If someone asks you, “What business scenarios would you use Redis for?” I think you’re probably going to say, “I’m going to use this as a cache because it stores the data from the back-end database in memory and then reads it directly from memory, so it’s very responsive.” Yes, this is a common scenario for Redis, but there is one problem that should never be ignored: if the server goes down, all the data in memory will be lost.
An easy solution would be to recover the data from the back-end database, but there are two problems with this approach. One is that frequent access to the database puts a lot of strain on the database. The second is that the data is read from a slow database, and the performance is certainly not as good as reading from Redis, causing the application that uses the data to respond slowly. Therefore, it is critical for Redis to persist data and avoid recovery from back-end databases.
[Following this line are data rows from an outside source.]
-- ==== Sys2Proof/Laws/Notes.lean ====
section
/-! SUPPORT. Rows: what an effect column leaves alone, a row's columns as effect words, and what the end of a row
does. -/

namespace Sys2Proof.Machine

/-! ### What effects leave alone -/

/-- The part of a channel no effect writes: the buffered row, the loaded instrument and the identity. -/
structure Kept (a b : Channel) : Prop where
  delayPending : a.delayPending = b.delayPending
  delayTimer : a.delayTimer = b.delayTimer
  delayEvent : a.delayEvent = b.delayEvent
  inst : a.inst = b.inst
  instType : a.instType = b.instType
  handler : a.handler = b.handler
  forceReload : a.forceReload = b.forceReload
  echo : a.echo = b.echo
  chipId : a.chipId = b.chipId
  chIdx : a.chIdx = b.chIdx

theorem Kept.rfl {a : Channel} : Kept a a := ⟨.refl _, .refl _, .refl _, .refl _, .refl _, .refl _, .refl _, .refl _, .refl _, .refl _⟩

theorem Kept.trans {a b c : Channel} (h : Kept a b) (g : Kept b c) : Kept a c where
  delayPending := h.delayPending.trans g.delayPending
  delayTimer := h.delayTimer.trans g.delayTimer
  delayEvent := h.delayEvent.trans g.delayEvent
  inst := h.inst.trans g.inst
  instType := h.instType.trans g.instType
  handler := h.handler.trans g.handler
  forceReload := h.forceReload.trans g.forceReload
  echo := h.echo.trans g.echo
  chipId := h.chipId.trans g.chipId
  chIdx := h.chIdx.trans g.chIdx

theorem Kept.drawn (ch : Channel) (e : Env) : Kept (ch.drawn e) ch := by
  unfold Channel.drawn; split
  · exact { Kept.rfl (a := ch) with }
  · exact Kept.rfl

theorem Kept.playPeriod (ch : Channel) (e : Env) (n v : Int) : Kept (ch.playPeriod e n v) ch :=
  { Kept.drawn ch e with }

theorem Kept.exitEffect (e : Env) (ch : Channel) : Kept (exitEffect e ch) ch := by
  unfold Machine.exitEffect
  dsimp only
  split
  · exact { Kept.playPeriod ch e ch.note.toNat 0 with }
  · exact { Kept.rfl (a := ch) with }

theorem Kept.setupSlide (e : Env) (ch : Channel) : Kept (setupSlide e ch) ch := by
  unfold Machine.setupSlide
  split
  · exact { Kept.drawn { ch with portaSpeed := ch.effParam } e with }
  · exact { Kept.drawn { ch.setNote (ch.note.toNat + (lo ch.effParam).toNat) with portaSpeed := slideSpeed ch.effParam } e with }
  · exact { Kept.drawn { ch.setNote (ch.note.toNat - (lo ch.effParam).toNat) with portaSpeed := slideSpeed ch.effParam } e with }
  all_goals exact Kept.rfl

theorem Kept.slotCommand (kind : Eff) (p : Byte) (e : Env) (enter : Channel → Channel) (ch : Channel)
    (h : ∀ x, Kept (enter x) x) : Kept (slotCommand kind p e enter ch) ch := by
  unfold Machine.slotCommand
  split
  · exact Kept.exitEffect e ch
  · exact (h _).trans { Kept.rfl (a := ch) with }

theorem Kept.baseEffect (f : Fx) (e : Env) (ch ch' : Channel) (h : baseEffect f e ch = some ch') : Kept ch' ch := by
  have porta (p : Byte) : ∀ x : Channel, Kept { x with portaSpeed := p } x := fun x => { Kept.rfl (a := x) with }
  unfold Machine.baseEffect at h
  split at h
  · cases h; exact Kept.slotCommand _ _ _ _ _ (Kept.setupSlide e)
  · cases h; exact { Kept.rfl (a := ch) with }
  · cases h; exact { Kept.rfl (a := ch) with }
  · cases h; exact (Kept.slotCommand _ _ _ _ _ fun x => Kept.rfl).trans { Kept.rfl (a := ch) with }
  · cases h; exact { Kept.rfl (a := ch) with }
  · cases h; exact Kept.slotCommand _ _ _ _ _ (porta _)
  · cases h; exact Kept.slotCommand _ _ _ _ _ (porta _)
  · cases h; exact Kept.slotCommand _ _ _ _ _ (Kept.setupSlide e)
  · cases h; exact Kept.slotCommand _ _ _ _ _ (Kept.setupSlide e)
  · cases h; exact { Kept.rfl (a := ch) with }
  · split at h <;> cases h
    exact { Kept.rfl (a := ch) with }
  · split at h <;> cases h
    exact { Kept.rfl (a := ch) with }
  · cases h; exact { Kept.rfl (a := ch) with }
  · cases h; exact { Kept.rfl (a := ch) with }
  · cases h; exact { Kept.rfl (a := ch) with }
  · cases h

/-- No effect writes the buffered row, the loaded instrument or the identity. -/
theorem Kept.handleEffect (e : Env) (x : Cx) (f : Fx) : Kept (handleEffect e x f).1.ch x.ch := by
  unfold Machine.handleEffect
  split
  · exact Kept.rfl
  · split
    · exact Kept.baseEffect f e x.ch _ ‹_›
    · exact Kept.rfl

theorem Kept.handleColumns (e : Env) (columns : List Fx) (x : Cx) : Kept (handleColumns e x columns).ch x.ch := by
  induction columns generalizing x with
  | nil => exact Kept.rfl
  | cons f rest ih => exact (ih (Machine.handleEffect e x f).1).trans (Kept.handleEffect e x f)

/-! ### A row's columns as effect words -/

/-- A kind of neither table is not handled (41_effects.md R191). -/
theorem handleEffect_unknown (e : Env) (x : Cx) (f : Fx)
    (h : f.kind.toNat = 0 ∨ (0x10 ≤ f.kind.toNat ∧ f.kind.toNat ≤ 0x7F) ∨ 0x84 ≤ f.kind.toNat) :
    handleEffect e x f = (x, false) := by
  have hc : chipEffect f x.shr = none := by
    unfold chipEffect; split <;> first | rfl | omega
  have hb : baseEffect f e x.ch = none := by
    unfold baseEffect; split <;> first | rfl | omega
  simp only [handleEffect, hc, hb]

/-- An empty column changes nothing (41_effects.md R192). -/
theorem handleColumns_blank (e : Env) (x : Cx) : handleColumns e x NoteEvent.empty.fx = x := by
  have h : (handleEffect e x ⟨0, 0⟩).1 = x := by rw [handleEffect_unknown e x ⟨0, 0⟩ (.inl rfl)]
  show (handleEffect e (handleEffect e (handleEffect e (handleEffect e x ⟨0, 0⟩).1 ⟨0, 0⟩).1 ⟨0, 0⟩).1 ⟨0, 0⟩).1 = x
  rw [h, h, h, h]

/-- An effect word, but for FX_DELAY, is HandleEffect of its column (41_effects.md R190). -/
theorem exec_decodeFx (c : Chan) (f : Fx) (s : State) (h : f.kind ≠ 0x10) :
    exec (decodeFx c f) s = .next (s.onCx c fun e x => (handleEffect e x f).1) := by
  have hk : f.kind.toNat ≠ 0x10 := fun h' => h (BitVec.eq_of_toNat_eq h')
  have timer (g : Byte → Channel → Channel) (e : Env) (x : Cx) (hc : chipEffect f x.shr = none)
      (hb : baseEffect f e x.ch = if timerParamRejected f.param then none else some (g f.param x.ch)) :
      (handleEffect e x f).1 = { x with ch := if timerParamRejected f.param then x.ch else g f.param x.ch } := by
    simp only [handleEffect, hc, hb]
    cases timerParamRejected f.param <;> rfl
  unfold decodeFx
  split
  all_goals first
    | (rename_i hf; exact absurd hf hk)
    | (rename_i hf
       rw [show (fun e x => (handleEffect e x f).1) = _ from
         funext fun e => funext fun x =>
           timer fxNoteCut e x (by simp only [chipEffect, hf]) (by simp only [baseEffect, hf])]
       rfl)
    | (rename_i hf
       rw [show (fun e x => (handleEffect e x f).1) = _ from
         funext fun e => funext fun x =>
           timer fxNoteRelease e x (by simp only [chipEffect, hf]) (by simp only [baseEffect, hf])]
       rfl)
    | (rename_i hf; simp only [exec, handleEffect, chipEffect, baseEffect, hf]; rfl)

theorem State.putCx_putCx (s : State) (i : Fin 3) (x y : Cx) : (s.putCx i x).putCx i y = s.putCx i y := by
  simp [State.putCx]

@[simp] theorem State.putCx_cx' (s : State) (i : Fin 3) (x : Cx) : (s.putCx i x).cx i = x := by
  simp [State.cx, State.putCx]

/-- The columns of a row are their effect words, one after the other (40_row_commands.md R153). -/
theorem execAll_columns (i : Fin 3) (columns : List Fx) (s : State) (h : ∀ f ∈ columns, f.kind ≠ 0x10) :
    execAll (columns.map (decodeFx (BitVec.ofNat 4 i))) s =
      .next (s.putCx i (handleColumns s.env (s.cx i) columns)) := by
  induction columns generalizing s with
  | nil => simp [execAll, handleColumns]
  | cons f rest ih =>
    simp only [List.map_cons, execAll]
    rw [exec_decodeFx _ _ _ (h f (List.mem_cons_self ..)), State.onCx_number]
    dsimp only
    rw [ih _ fun g hg => h g (List.mem_cons_of_mem _ hg), State.putCx_putCx, State.putCx_cx']
    rfl

/-- An FX_DELAY column does nothing in HandleEffect (40_row_commands.md R144, 41_effects.md R191). -/
theorem handleColumns_filter (e : Env) (columns : List Fx) (x : Cx) :
    handleColumns e x (columns.filter fun f => f.kind ≠ 0x10) = handleColumns e x columns := by
  induction columns generalizing x with
  | nil => rfl
  | cons f rest ih =>
    by_cases h : f.kind = 0x10
    · have hx : (handleEffect e x f).1 = x := by
        rw [handleEffect_unknown e x f (.inr (.inl (by rw [h]; decide)))]
      rw [List.filter_cons_of_neg (by simpa using h), ih]
      show _ = handleColumns e (handleEffect e x f).1 rest
      rw [hx]
    · rw [List.filter_cons_of_pos (by simpa using h)]
      exact ih (handleEffect e x f).1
Currently, there are two main mechanisms for Redis persistence: AOF logging and RDB snapshot. In the next two lessons, let’s study them separately. In this lesson, we will focus on AOF logging.
How is AOF logging implemented?
In terms of logging, we are familiar with Write Ahead Log (WAL) of the database. This means that the modified data is recorded in the Log file before the data is actually written, so that it can be recovered in the event of a failure. However, AOF logging is the opposite, it is a write after log. “write after” means that Redis executes commands and writes data to memory before logging, as shown in the following figure:
So why does AOF execute commands before logging? To answer that question, we need to know what was recorded in the AOF.
Whereas traditional database logs, such as the redo log, record modified data, AOF records every command received by Redis, which is stored as text.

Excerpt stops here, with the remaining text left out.